Первое, что приходит ему в голову, — это привлечь ее к участию в создании второго тома. Он пишет письмо Анне Михайловне, где излагает программу ее превращения в «русскую» и сообщает, что хотел бы начать свои лекции с нею... вторым томом «Мертвых душ».
Это свидетельство высшего доверия с его стороны. Гоголь никогда никого не допускал до неготового, сейчас он решается на этот шаг, и эта его решимость говорит о крайней степени смущения и «испуга».
Роман Гоголя короток — он умещается в полгода. Полгода интенсивной переписки, обмена советами, намеками, запросами, окольными признаниями. Полгода почти полного отвлечения от труда в пользу настоящей минуты, отрыва от «желаний небесных» во имя «желаний земных».
Последнее письмо от нее он получил в Васильевке:
«Наконец Вы в России... Как мы обрадовались этим известием!.. Приезжайте к нам скорее. Мы вас ожидаем с нетерпением...»

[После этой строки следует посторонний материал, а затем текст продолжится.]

/-- Apply `f` to the enabled elements of a unit and an operand (R278). -/
def elementwise (size mask : Nat) (f : Nat → Nat → Nat) (old operand : List Byte) : List Byte :=
  (List.range (64 / size)).flatMap (fun i =>
    let a := unitElem size old i
    leBytes size (if elemEnabled size mask i then f a (unitElem size operand i) else a))

/-- Signed minimum or maximum of two `n`-bit patterns. -/
def signedPick (n : Nat) (low : Bool) (a b : Nat) : Nat :=
  let less : Bool := decide (signed n a ≤ signed n b)
  if less = low then a else b

/-- Sum of two BSI32 integers in the rim (R41, R42, R281; log entry 25). -/
def bsiCacheAdd (a b : W32) : W32 :=
  if a = bsiMarker ∨ b = bsiMarker then bsiMarker
  else if (a.toInt + b.toInt).natAbs < 2 ^ 31 then a + b
  else Config.bsiWide a b

/-- What a code of R278 does to two elements, with the element size in bytes; none for codes that work on no cached unit. -/
def opElements (op : Nat) : Option (Nat × (Nat → Nat → Nat)) :=
  match op with
  | 0x1 => some (4, fun a b => (a + b) % 2 ^ 32)
  | 0x2 => some (8, fun a b => (a + b) % 2 ^ 64)
  | 0x3 => some (4, signedPick 32 true)
  | 0x4 => some (4, signedPick 32 false)
  | 0x5 => some (4, min)
  | 0x6 => some (4, max)
  | 0x7 => some (8, signedPick 64 true)
  | 0x8 => some (8, signedPick 64 false)
  | 0x9 => some (4, fun a b => (bsiCacheAdd (BitVec.ofNat 32 a) (BitVec.ofNat 32 b)).toNat)
  | _ => none

/-- Note the read that fills a line for an operation on a unit that the cache does not hold: requester 8 (R269, R274). -/
def Rim.filling (r : Rim) (u : Nat) : Rim :=
  if (r.line? u).isSome then r else { r with outstanding := r.outstanding ++ [⟨u, 8, true⟩] }

/-- A read-modify-write of a unit in the cache (R276, R278). -/
def Rim.modifyUnit (r : Rim) (ways u : Nat) (f : List Byte → List Byte) : Rim :=
  let (bs, r) := (r.filling u).readUnit ways u true
  r.insertLine ways ⟨u, true, f bs⟩

/-! ### Reduction lines -/

/-- The frame of target unit `t` with `r` reduction ways (R282): 65,536 per way. -/
def frameOf (r t : Nat) : Nat := ((t / 65536) % r) * 65536 + t % 65536

/-- The way and the four lines of the way that hold the reduction line of target unit `t` (R282). -/
def frameLines (r t : Nat) : Nat × List Nat :=
  (16 - r + (t / 65536) % r, (List.range 4).map (fun n => 4 * (t % 65536) + n))

/-- The control line of an open frame (R283). -/
def Frame.control (f : Frame) : BitVec 512 :=
  BitVec.ofNat 512 (1 + (if f.limit then 2 else 0) + (f.w % 512).toNat * 2 ^ 2 + f.count * 2 ^ 16 + f.tag * 2 ^ 64
    + ((f.flags.zipIdx.map (fun e => e.1.toNat * 2 ^ (4 * e.2))).foldl (· + ·) 0) * 2 ^ 128)

/-- The 256 bytes of the four lines of a frame (R282): the 16 accumulators of 12 bytes, then the control line; zeros where no line
is open. -/
def frameBytes (f : Option Frame) : List Byte :=
  match f with
  | none => List.replicate 256 0
  | some f => ((List.range 16).flatMap (fun i => leBytes 12 (f.acc.getD i 0 % 2 ^ 96).toNat)) ++ leBytes 64 f.control.toNat

/-- A window that an exact-float add may name (R44): −192 to 64. -/
def windowOk (w : Int) : Bool := decide (-192 ≤ w) && decide (w ≤ 64)

/-- A freshly opened line (R44). -/
def Frame.opened (t : Nat) (w : Int) : Frame :=
  { tag := t, w, count := 0, limit := false, acc := List.replicate 16 0, flags := List.replicate 16 0 }

/-- A 96-bit two's-complement number. -/
def wrap96 (v : Int) : Int :=
  let n := v % 2 ^ 96
  if n < 2 ^ 95 then n else n - 2 ^ 96

/-- One element after an exact-float add (R45). -/
def frameElem (w a : Int) (flags : BitVec 4) (x : W32) : Int × BitVec 4 :=
  match Num.ofFp32 x with
  | .nan => (a, flags ||| 8)
  | .inf neg => (a, flags ||| (if neg then 4 else 2))
  | .fin n m e =>
    let (v, sat) := lineAddend w n m e
    (wrap96 (a + v), if sat then flags ||| 1 else flags)

/-- An add operation on an open line (R45, R46). -/
def Frame.add (f : Frame) (operand : List Byte) (mask : Nat) : Frame :=
  let elem (i : Nat) : Int × BitVec 4 :=
    let a := f.acc.getD i 0
    let g := f.flags.getD i 0
    if bit mask i then frameElem f.w a g (BitVec.ofNat 32 (unitElem 4 operand i)) else (a, g)
  let full : Bool := f.count == 2 ^ 32 - 1
  { f with
    count := if full then f.count else f.count + 1, limit := f.limit || full,
    acc := (List.range 16).map (fun i => (elem i).1), flags := (List.range 16).map (fun i => (elem i).2) }

/-- The value that `FINALIZE` gives an element (R47); a negative sum that rounds to zero is −0 (log entry 103). -/
def Frame.value (f : Frame) (i : Nat) : W32 :=
  let g := f.flags.getD i 0
  let a := f.acc.getD i 0
  if g.getLsbD 3 ∨ (g.getLsbD 1 ∧ g.getLsbD 2) ∨ f.limit then Num.toFp32 .nan
  else if g.getLsbD 1 then Num.toFp32 (.inf false)
  else if g.getLsbD 2 then Num.toFp32 (.inf true)
  else Num.toFp32 (.fin (decide (a < 0)) a.natAbs f.w)

/-- Elements of a line with `CLAMP` set (R286). -/
def Frame.clamped (f : Frame) : Nat := (f.flags.filter (fun g => g.getLsbD 0)).length

/-- An exact-float add at a rim with `r` reduction ways (R284); none is the software fault, which a window outside R44's range takes
too (log entry 107). -/
def Rim.xfadd (k : Rim) (r t : Nat) (w : Int) (operand : List Byte) (mask : Nat) : Option Rim :=
  if r = 0 ∨ ¬ windowOk w then none
  else
    let i := frameOf r t
    match Sparse.get? k.ctx.frames i with
    | none => some { k with ctx := { k.ctx with frames := Sparse.set k.ctx.frames i ((Frame.opened t w).add operand mask) } }
    | some f =>
      if f.tag = t ∧ f.w = w then
        some { k with ctx := { k.ctx with frames := Sparse.set k.ctx.frames i (f.add operand mask) } }
      else none

/-- Finalize a target (R285): the rim and the clamped elements; none is the software fault. -/
def Rim.finalize (k : Rim) (r ways t : Nat) : Option (Rim × Nat) :=
  let i := frameOf r t
  let open_ := if r = 0 then none else Sparse.get? k.ctx.frames i
  match open_ with
  | none => some (k.writeUnit ways 8 t true (List.replicate 64 0), 0)
  | some f =>
    if f.tag = t then
      let bs := (List.range 16).flatMap (fun e => leBytes 4 (f.value e).toNat)
      let k := k.writeUnit ways 8 t true bs
      some ({ k with ctx := { k.ctx with frames := Sparse.erase k.ctx.frames i } }, f.clamped)
    else none

/-- One rim-cache operation on stack unit `u` (R278): the rim and the elements clamped. `FLUSH`, like the others, holds the
line after it. -/
def Rim.operate (k : Rim) (r u op : Nat) (w : Int) (operand : List Byte) (mask : Nat) : Option (Rim × Nat) :=
  let ways := 16 - r
  match op with
  | 0xA => (k.xfadd r u w operand mask).map (fun k => (k, 0))
  | 0xB => k.finalize r ways u
  | 0xC => some (((k.filling u).readUnit ways u true).2.flushUnit u, 0)
  | _ =>
    match opElements op with
    | some (size, f) => some (k.modifyUnit ways u (fun old => elementwise size mask f old operand), 0)
    | none => some (k, 0)

/-- The rim issues nothing while its stack calibrates or is stopped (R265, R273). -/
def Rim.paused (k : Rim) : Bool := k.halted || k.thermal == .stopped

/-- The controller has room for what an operation on unit `u` issues: the fill of a line that the cache does not hold (R267). -/
def Rim.fits (k : Rim) (u op : Nat) : Bool := op == 0xA || op == 0xB || (k.line? u).isSome || k.accepts 8 u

Может, поэтому он и поспешил в Петербург? Может, какая-то слепая надежда гнала его?
Сейчас он был склонен всему придавать значение. Идея уже созревала в нем, и он торопился претворить ее в дело. Уже писал он ей из Москвы, что хотел бы сам читать ей лекции, хотя В. Соллогуб, которого он назначил в свои заместители и «адъюнкты», тоже способен сказать ей «много хорошего». Уже впадал он в софистику, пытаясь объяснить необходимость их встречи: «Это зависит не от того, чтобы я больше его (то есть Соллогуба. — И. 3.) был начитан и учен, но от того, что всякий сколько-нибудь талантливый человек имеет свое оригинальное, собственно ему принадлежащее, чутье, вследствие которого он видит целую сторону, другим не примеченную. Вот почему мне хотелось бы сильно, чтобы наши лекции с вами начались 2-м томом «Мертвых душ»...»

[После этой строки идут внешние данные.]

/-- The fetch sequence may continue past descriptor `d` while it waits for a hank (R304): the next flit of run-ahead. A flit cut
short by a piece that fails its check is the last. -/
def EngSite.runAheadFlit (y : EngSite) (a : Nat) : Option (Descriptor × Nat) :=
  match y.e.at? a, (if a = 0 then none else y.e.list[a - 1]?) with
  | some h, some d =>
    let cut : Bool := 0 < y.e.runAhead && y.e.staging.getLast?.any (fun t => decide (t.units.length < 16))
    if h.kind = 7 ∧ y.e.hanks.isEmpty ∧ d.kind = 1 ∧ d.chain ∧ y.e.runAhead < d.runahead ∧ ¬ cut then
      some (d, d.count + y.e.runAhead)
    else none
  | _, _ => none

/-- Stage the next flit of run-ahead, up to the first piece that fails its check (R304). -/
def State.fetchAhead (s : State) (y : EngSite) (a : Nat) : State :=
  match y.runAheadFlit a with
  | none => s
  | some (d, f) =>
    let us := pieceList d (y.pieces d f [])
    if us.isEmpty ∨ ¬ y.room s.beat then s
    else
      let (y, m) := y.stage s.fresh us d.cache
      { s with fresh := m }.putEngine { y with e := { y.e with runAhead := y.e.runAhead + 1 } }

/-- One flit of the fetch sequence, for a descriptor of the kind asked for (R289–R296, R300–R304). -/
def State.fetchFlit (s : State) (k n kind : Nat) : State :=
  match s.engSite k n with
  | none => s
  | some y =>
    let a := y.e.fetchPlace
    match y.e.at? a with
    | none => s
    | some d =>
      if y.r.paused then s
      else if ¬ d.allowed n then s.engineFault y .faultFence
      else if d.kind = 7 ∧ kind = 1 then s.fetchAhead y a
      else if d.kind ≠ kind ∨ ¬ y.room s.beat then s
      else
        match (if d.kind = 4 then y.indicesFor s.fresh d y.e.fetchIdx (d.rowsNeeded y.e.fetchFlit)
               else .ready [] y s.fresh) with
        | .waits => s
        | .fails => s.engineFault y .faultFence
        | .ready xs y m =>
          let ps := y.pieces d y.e.fetchFlit xs
          if ps.any Option.isNone then s.engineFault y .faultFence
          else
            let (y, m) := y.stage m (pieceList d ps) d.cache
            { s with fresh := m }.putEngine { y with e := ({ y.e with fetchIdx := xs }).fetched d a }

/-- READ_STREAM (R263, R267, R290, R296, R303, R304, R525): the reads that wait go on, and the next flit of a kind 1 descriptor, or
of its run-ahead, is staged. -/
def execReadStream (e : EngRef) (s : State) : Out := .next ((s.retryReads e.rim e.eng).fetchFlit e.rim e.eng 1)

/-- GATHER (R267, R300, R301, R303, R525): the reads that wait go on, and the next flit of a kind 4 descriptor is staged. -/
def execGather (e : EngRef) (s : State) : Out := .next ((s.retryReads e.rim e.eng).fetchFlit e.rim e.eng 4)

/-! ### Consuming -/

/-- The 64 bytes of a payload that go to its `i`-th unit. -/
def Flit.unit (f : Flit) (i : Nat) : List Byte := wordBytes ((f.payload.drop (16 * i)).take 16)

/-- What the `i`-th unit of a flit does: an operation of a `FINALIZE` or `FLUSH` descriptor, nothing for a zero flit, else a write or
an operation with the unit's bytes (R295, R296, R300, R307); none is the fault of a reduction line. -/
def EngSite.takeUnit (y : EngSite) (n : Nat) (d : Descriptor) (f : Flit) (i u : Nat) : Option (EngSite × Nat) :=
  if d.flitless then (y.operateOne d u []).map (fun z => (z, n))
  else if ¬ f.valid then some (y, n)
  else if d.kind = 2 ∨ d.kind = 5 then some (y.writeOne n u d.cache (f.unit i))
  else (y.operateOne d u (f.unit i)).map (fun z => (z, n))

/-- The controller accepts what a unit of a flit issues (R267, R288). -/
def EngSite.canTake (y : EngSite) (d : Descriptor) (f : Flit) (u : Nat) : Bool :=
  let v := y.phys u
  if ¬ d.flitless ∧ ¬ f.valid then true
  else if d.kind = 2 ∨ d.kind = 5 then d.cache || (y.r.line? v).isSome || y.r.accepts y.n v
  else y.r.fits v d.op

/-- Take a flit to its units: those that the controller does not accept wait, and others pass them (R267). The places taken so far
come with the site and the next free value. -/
def EngSite.take (y : EngSite) (n : Nat) (d : Descriptor) (us : List Nat) (f : Flit) : Option (EngSite × Nat × List Nat) :=
  us.zipIdx.foldl (fun acc e => acc.bind (fun (g : EngSite × Nat × List Nat) =>
    if g.2.2.contains e.2 ∨ ¬ g.1.canTake d f e.1 then some g
    else (g.1.takeUnit g.2.1 d f e.2 e.1).map (fun z => (z.1, z.2, g.2.2 ++ [e.2])))) (some (y, n, y.e.useDone))

/-- One flit of the consume sequence, for a descriptor of a kind asked for (R289, R295, R296, R300, R303, R307). -/
def State.useFlit (s : State) (k n : Nat) (kinds : List Nat) : State :=
  match s.engSite k n with
  | none => s
  | some y =>
    let a := y.e.usePlace
    match y.e.at? a with
    | none => s
    | some d =>
      if y.r.paused then s
      else if ¬ d.allowed n then s.engineFault y .faultFence
      else if ¬ kinds.contains d.kind then s
      else if ¬ d.flitless ∧ y.e.received.isEmpty then s
      else
        match (if d.kind = 5 ∨ d.kind = 6 then y.indicesFor s.fresh d y.e.useIdx (d.rowsNeeded y.e.useFlit)
               else .ready [] y s.fresh) with
        | .waits => s
        | .fails => s.engineFault y .faultFence
        | .ready xs y m =>
          let ps := y.pieces d y.e.useFlit xs
          let us := pieceList d ps
          match y.take m d us (y.e.received.headD .zero) with
          | none => s.engineFault y .faultReductionLine
          | some (z, m, done) =>
            let e := { z.e with useIdx := xs }
            let e := if done.length < us.length then { e with useDone := done }
              else ({ e with useDone := [], received := if d.flitless then e.received else e.received.drop 1 }).used d a
            let t := { s with fresh := m }.putEngine { z with e }
            if ps.any Option.isNone then t.engineFault y .faultFence else t

/-- WRITE_STREAM (R296, R303, R307). -/
def execWriteStream (e : EngRef) (s : State) : Out := .next (s.useFlit e.rim e.eng [2])

/-- OPERATION_STREAM (R295, R296, R303, R307): a received flit, or 16 units of a `FINALIZE` or `FLUSH` descriptor. -/
def execOperationStream (e : EngRef) (s : State) : Out := .next (s.useFlit e.rim e.eng [3])

/-- SCATTER (R300, R301, R303, R307). -/
def execScatter (e : EngRef) (s : State) : Out := .next (s.useFlit e.rim e.eng [5])

/-- INDEXED_OPERATION (R295, R300, R303, R307). -/
def execIndexedOperation (e : EngRef) (s : State) : Out := .next (s.useFlit e.rim e.eng [6])

/-! ### Lists and hanks -/

/-- HANK_READ (R297): the next 16 descriptors of the layer's list. -/
def execHankRead (e : EngRef) (s : State) : Out :=
  match s.engSite e.rim e.eng with
  | none => .next s
  | some y =>
    if y.e.read < y.e.list.length then .next (s.putEngine { y with e := { y.e with read := y.e.read + 16 } }) else .next s

/-- Pass a null descriptor in each sequence that stands at one (R295, R525). -/
def Engine.skipNull (e : Engine) : Engine :=
  let null (a : Nat) : Bool := (e.at? a).any (fun d => d.kind == 0)
  let f := e.fetchPlace
  let u := e.usePlace
  let e := if null f then { e with fetchAt := f + 1 } else e
  if null u then { e with useAt := u + 1 } else e

/-- A sequence stands at a null descriptor that the tables do not allow (R303). -/
def Engine.badNull (e : Engine) (eng : Nat) : Bool :=
  [e.fetchPlace, e.usePlace].any (fun a => (e.at? a).any (fun d => d.kind == 0 && !d.allowed eng))

/-- NULL_DESCRIPTOR (R295, R303, R525). -/
def execNullDescriptor (e : EngRef) (s : State) : Out :=
  match s.engSite e.rim e.eng with
  | none => .next s
  | some y =>
    if y.e.badNull e.eng then .next (s.engineFault y .faultFence)
    else .next (s.putEngine { y with e := y.e.skipNull })

/-- The 16 descriptors of a hank flit as numbers; a zero flit holds nulls (R307). -/
def Flit.hankWords (f : Flit) : List Nat :=
  if f.valid then (List.range 16).map (fun i => leNat (f.unit i)) else List.replicate 16 0

/-- A reserved bit is set in a descriptor (R294). -/
def descriptorStray (v : Nat) : Bool := strayBits v descriptorFields

/-- A descriptor of a hank that came from the mesh: kind 7 is none there (R299), and reads as a reserved kind. -/
def hankDescriptor (d : Descriptor) : Descriptor := if d.kind = 7 then { d with kind := 15 } else d

/-- Run-ahead flits that a hank's first descriptor keeps, up to the first that lacks a piece or names another (R304). -/
def EngSite.kept (y : EngSite) (d h : Descriptor) : Nat :=
  if h.kind = 1 ∧ h.piece = d.piece ∧ h.cache = d.cache ∧ d.kind = 1 then
    ((List.range (min y.e.runAhead h.count)).takeWhile (fun f =>
      (y.e.staging[y.e.staging.length - y.e.runAhead + f]?).any (fun t => t.units.length == 16) && (List.range d.piecesPerFlit).all (fun i =>
        d.pieceAt (d.piecesPerFlit * (d.count + f) + i) == h.pieceAt (d.piecesPerFlit * f + i)))).length
  else 0

/-- Take the oldest hank in place of the kind 7 descriptor at place `a` (R299, R304, R525). -/
def EngSite.takeHank (y : EngSite) (a : Nat) (hank : List Descriptor) (rest : List (List Descriptor)) : EngSite :=
  let e := y.e
  let keep := match (if a = 0 then none else e.list[a - 1]?), hank.head? with
    | some d, some h => if e.fetchPlace = a then y.kept d h else 0
    | _, _ => 0
  let lost := e.runAhead - keep
  let whole : Bool := hank.head?.any (fun h => decide (h.count ≤ keep))
  let list := e.list.take a ++ hank ++ e.list.drop (a + 1)
  let fetch := if e.fetchPlace = a then
      if keep = 0 then (a, 0) else if whole then (a + 1, 0) else (a, keep)
    else (e.fetchAt, e.fetchFlit)
  { y with e := { e with
      list, hanks := rest, read := e.read + 15, taken := e.taken ++ [a + 16], fetchAt := fetch.1, fetchFlit := fetch.2,
      staging := e.staging.take (e.staging.length - lost), runAhead := 0,
      counters := { e.counters with discard := e.counters.discard + flitBytes * lost } } }

/-- Flits of staging that a pull may take: those that are not run-ahead (R289, R304). -/
def Engine.sure (e : Engine) : List Staged := e.staging.take (e.staging.length - e.runAhead)

/-- Put an engine back whose late pulls' flits may have become complete (R291, R310): each that has counts its lag, and when none is
left the belay drops from the next beat. -/
def State.settleLate (s : State) (y : EngSite) : State :=
  let e := y.e
  let met (l : Nat × Nat × Nat) : Bool := (e.sure[l.1 - e.pulled]?).any (fun t => t.complete.isSome)
  let lags := (e.late.filter met).map (fun l => s.beat - l.2.1 + 1)
  let late := e.late.filter (fun l => !met l)
  let c := e.counters
  let s' := s.putEngine { y with e := { e with
    late, counters := { c with lagSum := lags.foldl (· + ·) c.lagSum, maxLag := lags.foldl max c.maxLag } } }
  if late.isEmpty ∧ ¬ e.late.isEmpty then s'.dropLater y.p (.staging y.k y.n) else s'

/-- HANK_WAIT (R299, R304, R525): a sequence stands at a kind 7 descriptor and a hank has arrived. -/
def State.takeHank (s : State) (k n : Nat) : State :=
  match s.engSite k n with
  | none => s
  | some y =>
    let at7 (a : Nat) : Bool := (y.e.at? a).any (fun d => d.kind == 7)
    let a := if at7 y.e.fetchPlace then y.e.fetchPlace else y.e.usePlace
    match y.e.hanks with
    | [] => s
    | hank :: rest => if at7 a then s.settleLate (y.takeHank a hank rest) else s

def execHankWait (e : EngRef) (s : State) : Out := .next (s.takeHank e.rim e.eng)

/-! ### Edge entries -/

/-- The edge entries of a rim in the beat that lies `k` beats on. -/
def EngSite.edgesAt (y : EngSite) (k : Nat) : List EdgeEntry :=
  let (e, _, b) := y.q.onward k y.x.run.entry y.x.run.rep y.x.run.beat
  (((y.q.rim y.i).edges.getD (y.q.table e) []).filter (fun g => g.beat == b))

/-- The edge entries of the first 24 beats of the round that comes next while none is in progress. -/
def EngSite.startEdges (y : EngSite) : List EdgeEntry :=
  match (y.x.running?).bind (fun e => y.x.nextRound e.2 y.q) with
  | some (e, _, _) => ((y.q.rim y.i).edges.getD (y.q.table e) []).filter (fun g => decide (g.beat < 24))
  | none => []

/-- The entry has moved its flit in the current beat. -/
def EngSite.doneNow (y : EngSite) (g : EdgeEntry) : Bool :=
  y.r.ctx.edgeDone.1 == y.x.run.clock && y.r.ctx.edgeDone.2.contains (g.port, g.receive)

/-- The entry moves a flit of the engine in a direction, as a hank or not. -/
def EngSite.mine (y : EngSite) (receive hank : Bool) (g : EdgeEntry) : Bool :=
  g.eng == y.n && g.receive == receive && (!receive || g.hank == hank)

/-- Entries of an engine of one direction in the beats from now to 24 beats on that have not moved their flits; before a round, those
of its first 24 beats. -/
def EngSite.coming (y : EngSite) (receive hank : Bool) : Nat :=
  if y.x.run.phase ≠ .round then (y.startEdges.filter (y.mine receive hank)).length
  else
  ((List.range 25).map (fun k => ((y.edgesAt k).filter (fun g => y.mine receive hank g && !(k == 0 && y.doneNow g))).length)).foldl (· + ·) 0

/-- The entry for the beat 24 beats on names this engine; before a round, an entry of its first 24 beats. -/
def EngSite.named (y : EngSite) (receive hank : Bool) : Bool :=
  (if y.x.run.phase = .round then y.edgesAt 24 else y.startEdges).any (y.mine receive hank)

/-- The partition is in a round and its domain does not freeze. -/
def State.live (s : State) (y : EngSite) : Bool :=
  !s.frozen y.p && y.x.run.phase == .round && decide (y.x.run.beat < y.q.length y.x.run.entry)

Кажется, желание сделать какой-то шаг мешается в Гоголе с сомнениями. Колебания его той поры выдают письма к другим лицам — А. О. Смирновой, М. А. Константиновскому, П. А. Плетневу. Он думает о «береге», как думает о нем его герой — Чичиков. Плутая по дорогам второго тома, Чичиков то и дело отвлекается мыслию от своего пути и начинает думать об остановке в пути, о надежном пристанище. Он тоже путник, как и Гоголь, и ему надоело скитаться и жить в чужих людях.